One way to communicate Sips is through the scheme administrator’s web portal. Members can log on using their account number and view their Sip holdings. John Collison, head of employee share ownership at IFS ProShare, says: “The company’s intranet would also have explanations on the various stages of maturity and will direct staff to these web portals. Employers may do a mass mailing on the anniversary of when shares were issued, but 99% of the time it will be done through the administrator’s portal.”

Employers can also communicate Sips by creating case studies of real people in the organisation. Wilson says: “In Sips, these are not life-changing amounts, so staff spend it on holidays, that type of thing. With Sips, it is just about regular reminders of the benefits of being in the plan and of maturity.”

Regardless of the type of scheme maturing, communication is vital to show staff how it affects them. Methods include literature sent to home addresses, emails, text messages, and support on the company intranet or on an administrator’s homepage.

Workplace maturity presentations, which were popular before the internet arrived, are now a costly option. Wilson says: “Where employers want to use presentations, we brief an employee [perhaps from the HR department] to manage that so it is not a stranger standing up in front of staff.”

Social media

Some providers are also beginning to pilot communications using social media, such as Twitter and Facebook. But Phil Ainsley, head of employee share plans at Equiniti, says: “Social media is great up to a point, but it is quite difficult to control.”

Jeanette Makings, director – financial education services at Close Asset Management, adds: “Social media is great as a method of alerting staff, but it is really a signpost to tell them where to go for further information.”

Financial education is essential at a share scheme’s maturity, says Jonathan Watts-Lay, director of Wealth at Work. “A lot of employers publicise the share scheme at launch, but almost abandon employees when it reaches maturity,” he explains. “Education is the best way of [talking staff] through the specifics of a scheme.

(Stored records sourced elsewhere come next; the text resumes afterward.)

-- ==== Sys2Proof/Laws/PerInstr.lean ====
section
/-! SUPPORT. Per command: its encoded word is one its own row of the table of rule R53 covers, and the row's opcode is
the word's. -/
namespace Sys2Proof.Laws

/-- The command's word matches the command's row (rule R53). -/
def EncodesRow.Statement (i : Instr) : Prop :=
  ∃ row, opcodeRows[i.rowIndex]? = some row ∧ row.covers (encode i) = true ∧ opField (encode i) = row.op

theorem EncodesRow.nop : EncodesRow.Statement .nop := ⟨_, rfl, by decide, by decide⟩

theorem EncodesRow.setw (imm16 : Dim) : EncodesRow.Statement (.setw imm16) :=
  ⟨_, rfl, by
    rw [OpcodeRow.covers, encode, wordI16_masked]; decide, opField_wordI16 0x01 imm16⟩

theorem EncodesRow.seth (imm16 : Dim) : EncodesRow.Statement (.seth imm16) :=
  ⟨_, rfl, by
    rw [OpcodeRow.covers, encode, wordI16_masked]; decide, opField_wordI16 0x02 imm16⟩

theorem EncodesRow.putb (imm8 : Byte) : EncodesRow.Statement (.putb imm8) :=
  ⟨_, rfl, by
    rw [OpcodeRow.covers, encode, wordI8_masked]; decide, opField_wordI8 0x03 imm8⟩

theorem EncodesRow.newb : EncodesRow.Statement .newb := ⟨_, rfl, by decide, by decide⟩

theorem EncodesRow.clri : EncodesRow.Statement .clri := ⟨_, rfl, by decide, by decide⟩

theorem EncodesRow.clro : EncodesRow.Statement .clro := ⟨_, rfl, by decide, by decide⟩

theorem EncodesRow.clre : EncodesRow.Statement .clre := ⟨_, rfl, by decide, by decide⟩

theorem EncodesRow.srst : EncodesRow.Statement .srst := ⟨_, rfl, by decide, by decide⟩

theorem EncodesRow.xfwd : EncodesRow.Statement .xfwd := ⟨_, rfl, by decide, by decide⟩

theorem EncodesRow.xinv : EncodesRow.Statement .xinv := ⟨_, rfl, by decide, by decide⟩

theorem EncodesRow.dfwd : EncodesRow.Statement .dfwd := ⟨_, rfl, by decide, by decide⟩

theorem EncodesRow.dinv : EncodesRow.Statement .dinv := ⟨_, rfl, by decide, by decide⟩

theorem EncodesRow.cmpr : EncodesRow.Statement .cmpr := ⟨_, rfl, by decide, by decide⟩

theorem EncodesRow.dcmp : EncodesRow.Statement .dcmp := ⟨_, rfl, by decide, by decide⟩

theorem EncodesRow.enc : EncodesRow.Statement .enc := ⟨_, rfl, by decide, by decide⟩

theorem EncodesRow.dec : EncodesRow.Statement .dec := ⟨_, rfl, by decide, by decide⟩

end Sys2Proof.Laws
end

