/-! ### The assembler (rules R60 and R61, P4) -/

theorem test_assemble_lines :
    okWords (assembleLine "PUTB 0xFF  # one byte".toList) = some [0x030000FF] ∧
    okWords (assembleLine ".dim 3 2".toList) = some [0x01000003, 0x02000002] ∧
    okWords (assembleLine ".buf 1 2".toList) = some [0x04000000, 0x03000001, 0x03000002] ∧
    okWords (assembleLine ".rep 3 7".toList) = some [0x03000007, 0x03000007, 0x03000007] ∧
    okWords (assembleLine "# nothing".toList) = some [] ∧
    okWords (assembleLine "PUTB 256".toList) = none ∧ okWords (assembleLine "NOP 1".toList) = none := by decide

/-! ### Witnesses: hypotheses of the statements, met -/

theorem witness_CommandHasOnlyOneWord : decode 0x030000FF = .command (.putb 0xFF) := by decide

theorem witness_WordIsCommandWhenItsRowCovers :
    decode 0x0100FFFF = .command (.setw 0xFFFF) ∧
    opcodeRows[16]? = some ⟨"DEC", 0x41, .n, 0x41000000, 0xFFFFFFFF⟩ ∧
    OpcodeRow.covers ⟨"DEC", 0x41, .n, 0x41000000, 0xFFFFFFFF⟩ 0x41000000 = true := by decide

/-- Both ends of every range of rule R54. -/
theorem witness_ReservedOpcodesAreIllegal :
    ([0x08, 0x0E, 0x12, 0x1F, 0x22, 0x2F, 0x32, 0x3F, 0x42, 0xFF] : List Nat).all
      (fun op => decide (op = (BitVec.ofNat 32 (op * 2 ^ 24 + 0xFFFFFF)).toNat / 2 ^ 24) &&
        decide (decode (BitVec.ofNat 32 (op * 2 ^ 24 + 0xFFFFFF)) = .illegal .reservedOpcode)) = true ∧
    ([0x07, 0x0F, 0x11, 0x20, 0x21, 0x30, 0x31, 0x40, 0x41] : List Nat).all
      (fun op => decide (decode (BitVec.ofNat 32 (op * 2 ^ 24)) ≠ .illegal .reservedOpcode)) = true := by decide

/-- Each clause at the lowest and the highest must-be-zero bit of its format. -/
theorem witness_MustBeZeroBitsAreChecked :
    decode 0x00000001 = .illegal .mustBeZero ∧ decode 0x41800000 = .illegal .mustBeZero ∧
    decode 0x01010000 = .illegal .mustBeZero ∧ decode 0x02800000 = .illegal .mustBeZero ∧
    decode 0x0200FFFF = .command (.seth 0xFFFF) ∧
    decode 0x03000100 = .illegal .mustBeZero ∧ decode 0x03800000 = .illegal .mustBeZero ∧
    decode 0x030000FF = .command (.putb 0xFF) := by decide

theorem witness_OnlyNopIsANoOp : (0x00000001 : Word) ≠ 0 ∧ (0xFFFFFFFF : Word) ≠ 0 := by decide

theorem witness_StepRunsTheDecodedCommand :
    (load [0x00000000, 0x0F000000] State.reset).moves[0]? = some (.word 0x00000000) ∧
    decode 0x00000000 = .command .nop := by decide

theorem witness_IllegalWordWritesOnlyStatus :
    (load [0xFFFFFFFF] (mk 2 2 0 [[5, 6]] [])).moves[0]? = some (.word 0xFFFFFFFF) ∧
    decode 0xFFFFFFFF = .illegal .reservedOpcode := by decide

theorem witness_ResetInputLeavesTheResetState :
    ({ mk 4 2 0x101 [[1]] [[2]] with moves := [.reset] } : State).moves[0]? = some .reset := by decide

theorem witness_NoStepAfterTheLastMove : State.reset.moves.length ≤ State.reset.pos := by decide

theorem witness_NopChangesNothing :
    (0x00000001 : Word).toNat / 2 ^ 24 = 0 ∧ (0x00000001 : Word).toNat % 2 ^ 24 ≠ 0 ∧
    (0x00FFFFFF : Word).toNat / 2 ^ 24 = 0 ∧ (0x00FFFFFF : Word).toNat % 2 ^ 24 ≠ 0 := by decide

theorem witness_PutbAppendsToTheLastBuffer :
    State.reset.inq = [] ∧ (mk 0 0 0 [[1], []] []).inq = [[1]] ++ [[]] := by decide

theorem witness_ControlCommandsReadOnlyInq :
    isProcessing .newb = false ∧ (mk 4 2 0x101 [[1]] [[2]]).inq = (mk 0 0 0 [[1]] []).inq := by decide

/-- The four clauses: H odd, no buffer, one byte short, the frame of V20. -/
theorem witness_XfwdOutcomes :
    ¬DimOk (mk 2 1 0 [] []) ∧
    (DimOk (mk 2 2 0 [] []) ∧ (mk 2 2 0 [] []).inq.length ≠ 1) ∧
    (DimOk (mk 2 2 0 [List.replicate 11 0] []) ∧ (List.replicate 11 (0 : Byte)).length ≠ rawSize (mk 2 2 0 [] [])) ∧
    (DimOk (mk 2 2 0 [frameA] []) ∧ frameA.length = rawSize (mk 2 2 0 [frameA] [])) := by decide

theorem witness_XinvOutcomes :
    ¬DimOk (mk 0 2 0 [] []) ∧
    (DimOk (mk 65534 2 0 [[], []] []) ∧ (mk 65534 2 0 [[], []] []).inq.length ≠ 1) ∧
    (DimOk (mk 2 2 0 [List.replicate 7 0] []) ∧
      (List.replicate 7 (0 : Byte)).length ≠ planarSize (mk 2 2 0 [] [])) ∧
    (DimOk (mk 2 2 0 [List.replicate 6 0] []) ∧
      (List.replicate 6 (0 : Byte)).length = planarSize (mk 2 2 0 [] [])) := by decide

theorem witness_DfwdOutcomes :
    (mk 0 0 0 [[1]] []).inq.length ≠ 2 ∧ (mk 0 0 0 [[], [], []] []).inq.length ≠ 2 ∧
    (mk 0 0 0 [[1], []] []).inq = [[1], []] ∧ ([1] : Buffer).length ≠ ([] : Buffer).length ∧
    (mk 0 0 0 [[], []] []).inq = [[], []] ∧ ([] : Buffer).length = ([] : Buffer).length := by decide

Staff should have a fairly good idea where the scheme is heading and whether it will have a profit or not.”

This is particularly relevant in the current economic climate, with many schemes underwater. Collison says: “If the scheme is underwater, the share price is less and the employee will not exercise their option, so the communications are around explaining this. What employers will often do then is write to employees, outline the fact that they can take the cash and explain the procedure.”

Watts-Lay adds: “The stock market has been falling and that can influence decisions, but staff should understand the implications of that. In any event, once [a scheme] reaches maturity, there are decisions to make.”

If employers have launched a share scheme to encourage staff to become shareholders in the company, they may want to communicate the opportunity to buy more shares while the price is low.

Financial education is also a key tool to explain the tax implications of a maturing scheme. For instance, after five years, Sip members can take their shares, transfer them directly into an approved pension scheme and receive a marginal tax uplift, almost doubling their tax relief. Makings says: “They do not suffer tax on the savings because, on a Sip, these go directly into a trusted scheme, and then they can transfer directly into pensions where they get a marginal tax uplift, so they get tax relief twice on the same savings.”

At a Sip’s maturity, employees should also be told of the option to transfer shares into an individual savings account (Isa). Collison says: “Employers can point out what the current cash Isa allowance is and perhaps point employees towards tax-free savings.”

Poole adds: “Financial health is linked to mental and physical health. That is something employers need to think about: making sure staff know who they can go to for advice, what independent resources are out there, and then providing the extra online training or financial advisers if they can.”